• [Work request] When you reach the line containing "refill _ h := h.follows" in the entries below, start writing out each line exactly, and stop after the line containing "intro c s t".

• [Listed records]
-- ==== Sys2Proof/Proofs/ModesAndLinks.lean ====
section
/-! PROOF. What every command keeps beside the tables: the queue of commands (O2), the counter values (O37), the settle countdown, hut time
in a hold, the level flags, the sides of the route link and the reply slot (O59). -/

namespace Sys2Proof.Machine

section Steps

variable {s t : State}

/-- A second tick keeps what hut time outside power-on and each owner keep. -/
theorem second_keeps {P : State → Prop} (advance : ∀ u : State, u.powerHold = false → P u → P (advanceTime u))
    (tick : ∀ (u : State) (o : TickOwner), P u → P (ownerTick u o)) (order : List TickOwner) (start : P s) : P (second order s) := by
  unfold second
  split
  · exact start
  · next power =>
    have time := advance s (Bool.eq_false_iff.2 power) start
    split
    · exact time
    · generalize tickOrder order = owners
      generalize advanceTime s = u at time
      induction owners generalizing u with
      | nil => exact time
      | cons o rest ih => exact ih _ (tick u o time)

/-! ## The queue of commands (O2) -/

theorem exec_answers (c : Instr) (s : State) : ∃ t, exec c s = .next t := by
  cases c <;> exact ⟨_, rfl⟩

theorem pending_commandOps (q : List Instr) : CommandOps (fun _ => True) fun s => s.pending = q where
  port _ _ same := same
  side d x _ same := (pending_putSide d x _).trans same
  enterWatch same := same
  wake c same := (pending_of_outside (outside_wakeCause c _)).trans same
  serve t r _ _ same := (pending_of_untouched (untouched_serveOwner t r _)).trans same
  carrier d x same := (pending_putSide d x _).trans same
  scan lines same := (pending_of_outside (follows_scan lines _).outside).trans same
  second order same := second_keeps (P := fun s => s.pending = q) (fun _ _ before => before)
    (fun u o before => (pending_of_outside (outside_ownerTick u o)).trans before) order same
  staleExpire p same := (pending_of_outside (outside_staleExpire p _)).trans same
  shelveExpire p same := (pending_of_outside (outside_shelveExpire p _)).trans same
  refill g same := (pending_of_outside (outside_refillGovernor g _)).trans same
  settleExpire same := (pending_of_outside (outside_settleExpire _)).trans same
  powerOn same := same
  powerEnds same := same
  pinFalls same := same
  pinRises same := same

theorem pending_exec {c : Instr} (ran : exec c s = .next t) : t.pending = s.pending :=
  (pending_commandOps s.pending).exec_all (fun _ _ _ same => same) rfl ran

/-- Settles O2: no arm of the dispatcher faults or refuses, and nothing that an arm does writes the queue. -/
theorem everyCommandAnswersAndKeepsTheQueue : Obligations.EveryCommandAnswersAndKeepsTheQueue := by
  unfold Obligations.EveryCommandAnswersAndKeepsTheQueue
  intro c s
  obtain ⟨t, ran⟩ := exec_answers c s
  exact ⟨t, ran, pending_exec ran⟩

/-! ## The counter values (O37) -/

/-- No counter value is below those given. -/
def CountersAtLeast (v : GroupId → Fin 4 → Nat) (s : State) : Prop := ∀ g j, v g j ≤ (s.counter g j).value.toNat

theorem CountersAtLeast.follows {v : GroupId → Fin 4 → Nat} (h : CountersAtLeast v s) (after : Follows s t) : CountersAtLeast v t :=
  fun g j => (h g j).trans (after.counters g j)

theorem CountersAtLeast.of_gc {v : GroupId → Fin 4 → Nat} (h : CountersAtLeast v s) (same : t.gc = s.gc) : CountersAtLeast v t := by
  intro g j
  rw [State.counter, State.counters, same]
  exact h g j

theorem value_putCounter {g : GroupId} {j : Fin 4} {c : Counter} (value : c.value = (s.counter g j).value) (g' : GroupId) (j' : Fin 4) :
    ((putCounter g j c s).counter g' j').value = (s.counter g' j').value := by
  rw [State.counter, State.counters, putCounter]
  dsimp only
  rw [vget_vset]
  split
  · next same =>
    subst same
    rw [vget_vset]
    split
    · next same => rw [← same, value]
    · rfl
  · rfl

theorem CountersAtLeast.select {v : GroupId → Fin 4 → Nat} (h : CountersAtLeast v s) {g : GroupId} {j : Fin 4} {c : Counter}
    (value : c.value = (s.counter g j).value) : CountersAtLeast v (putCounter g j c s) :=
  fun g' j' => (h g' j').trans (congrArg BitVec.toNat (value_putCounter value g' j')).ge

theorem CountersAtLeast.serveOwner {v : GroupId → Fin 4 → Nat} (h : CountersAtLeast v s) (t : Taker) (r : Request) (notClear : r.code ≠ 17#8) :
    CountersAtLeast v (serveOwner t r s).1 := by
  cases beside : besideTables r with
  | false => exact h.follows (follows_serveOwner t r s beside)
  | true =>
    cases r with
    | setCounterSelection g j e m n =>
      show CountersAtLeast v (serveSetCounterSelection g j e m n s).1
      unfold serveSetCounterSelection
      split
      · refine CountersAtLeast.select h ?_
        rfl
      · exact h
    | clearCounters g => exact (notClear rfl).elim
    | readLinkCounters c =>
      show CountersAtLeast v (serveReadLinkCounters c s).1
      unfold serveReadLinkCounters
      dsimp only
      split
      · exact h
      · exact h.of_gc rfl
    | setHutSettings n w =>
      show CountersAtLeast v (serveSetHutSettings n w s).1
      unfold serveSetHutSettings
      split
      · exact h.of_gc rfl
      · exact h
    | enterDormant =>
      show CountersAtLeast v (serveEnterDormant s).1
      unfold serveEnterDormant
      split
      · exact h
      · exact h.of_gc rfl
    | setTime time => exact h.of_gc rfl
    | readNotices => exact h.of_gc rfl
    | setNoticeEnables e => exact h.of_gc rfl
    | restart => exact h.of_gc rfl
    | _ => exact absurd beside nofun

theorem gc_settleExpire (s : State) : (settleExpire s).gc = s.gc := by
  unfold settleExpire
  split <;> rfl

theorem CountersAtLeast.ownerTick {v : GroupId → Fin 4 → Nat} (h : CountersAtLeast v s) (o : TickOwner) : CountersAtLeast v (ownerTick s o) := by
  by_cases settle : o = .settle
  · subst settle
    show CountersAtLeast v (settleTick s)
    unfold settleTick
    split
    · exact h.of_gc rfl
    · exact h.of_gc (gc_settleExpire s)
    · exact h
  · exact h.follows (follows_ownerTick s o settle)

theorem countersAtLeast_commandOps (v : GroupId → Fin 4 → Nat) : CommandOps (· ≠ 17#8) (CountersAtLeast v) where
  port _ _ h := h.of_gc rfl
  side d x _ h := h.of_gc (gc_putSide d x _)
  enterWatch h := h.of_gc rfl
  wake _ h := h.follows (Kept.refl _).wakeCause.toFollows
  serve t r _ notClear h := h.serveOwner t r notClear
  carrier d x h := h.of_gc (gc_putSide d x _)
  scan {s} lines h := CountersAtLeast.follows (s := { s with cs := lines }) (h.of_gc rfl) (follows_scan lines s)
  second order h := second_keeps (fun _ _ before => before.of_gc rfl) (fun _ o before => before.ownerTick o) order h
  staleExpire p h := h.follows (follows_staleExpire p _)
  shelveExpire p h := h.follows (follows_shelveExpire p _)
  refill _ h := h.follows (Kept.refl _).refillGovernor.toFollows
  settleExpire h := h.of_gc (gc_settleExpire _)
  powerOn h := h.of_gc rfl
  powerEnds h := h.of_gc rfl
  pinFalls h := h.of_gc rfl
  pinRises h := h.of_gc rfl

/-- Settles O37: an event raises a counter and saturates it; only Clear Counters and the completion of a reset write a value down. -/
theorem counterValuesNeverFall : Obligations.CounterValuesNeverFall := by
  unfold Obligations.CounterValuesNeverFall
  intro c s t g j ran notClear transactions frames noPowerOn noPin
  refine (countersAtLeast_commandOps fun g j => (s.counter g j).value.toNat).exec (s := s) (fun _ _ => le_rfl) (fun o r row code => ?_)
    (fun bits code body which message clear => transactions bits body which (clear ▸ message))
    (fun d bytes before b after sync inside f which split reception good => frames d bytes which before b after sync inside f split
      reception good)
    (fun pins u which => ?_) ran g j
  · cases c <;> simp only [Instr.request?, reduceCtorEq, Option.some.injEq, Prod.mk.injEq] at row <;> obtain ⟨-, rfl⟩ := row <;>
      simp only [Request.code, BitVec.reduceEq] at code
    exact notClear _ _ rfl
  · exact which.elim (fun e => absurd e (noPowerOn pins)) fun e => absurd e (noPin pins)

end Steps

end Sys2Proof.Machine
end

• [Answer below]
  refill _ h := h.follows (Kept.refl _).refillGovernor.toFollows
  settleExpire h := h.of_gc (gc_settleExpire _)
  powerOn h := h.of_gc rfl
  powerEnds h := h.of_gc rfl
  pinFalls h := h.of_gc rfl
  pinRises h := h.of_gc rfl

/-- Settles O37: an event raises a counter and saturates it; only Clear Counters and the completion of a reset write a value down. -/
theorem counterValuesNeverFall : Obligations.CounterValuesNeverFall := by
  unfold Obligations.CounterValuesNeverFall
  intro c s t g j ran notClear transactions frames noPowerOn noPin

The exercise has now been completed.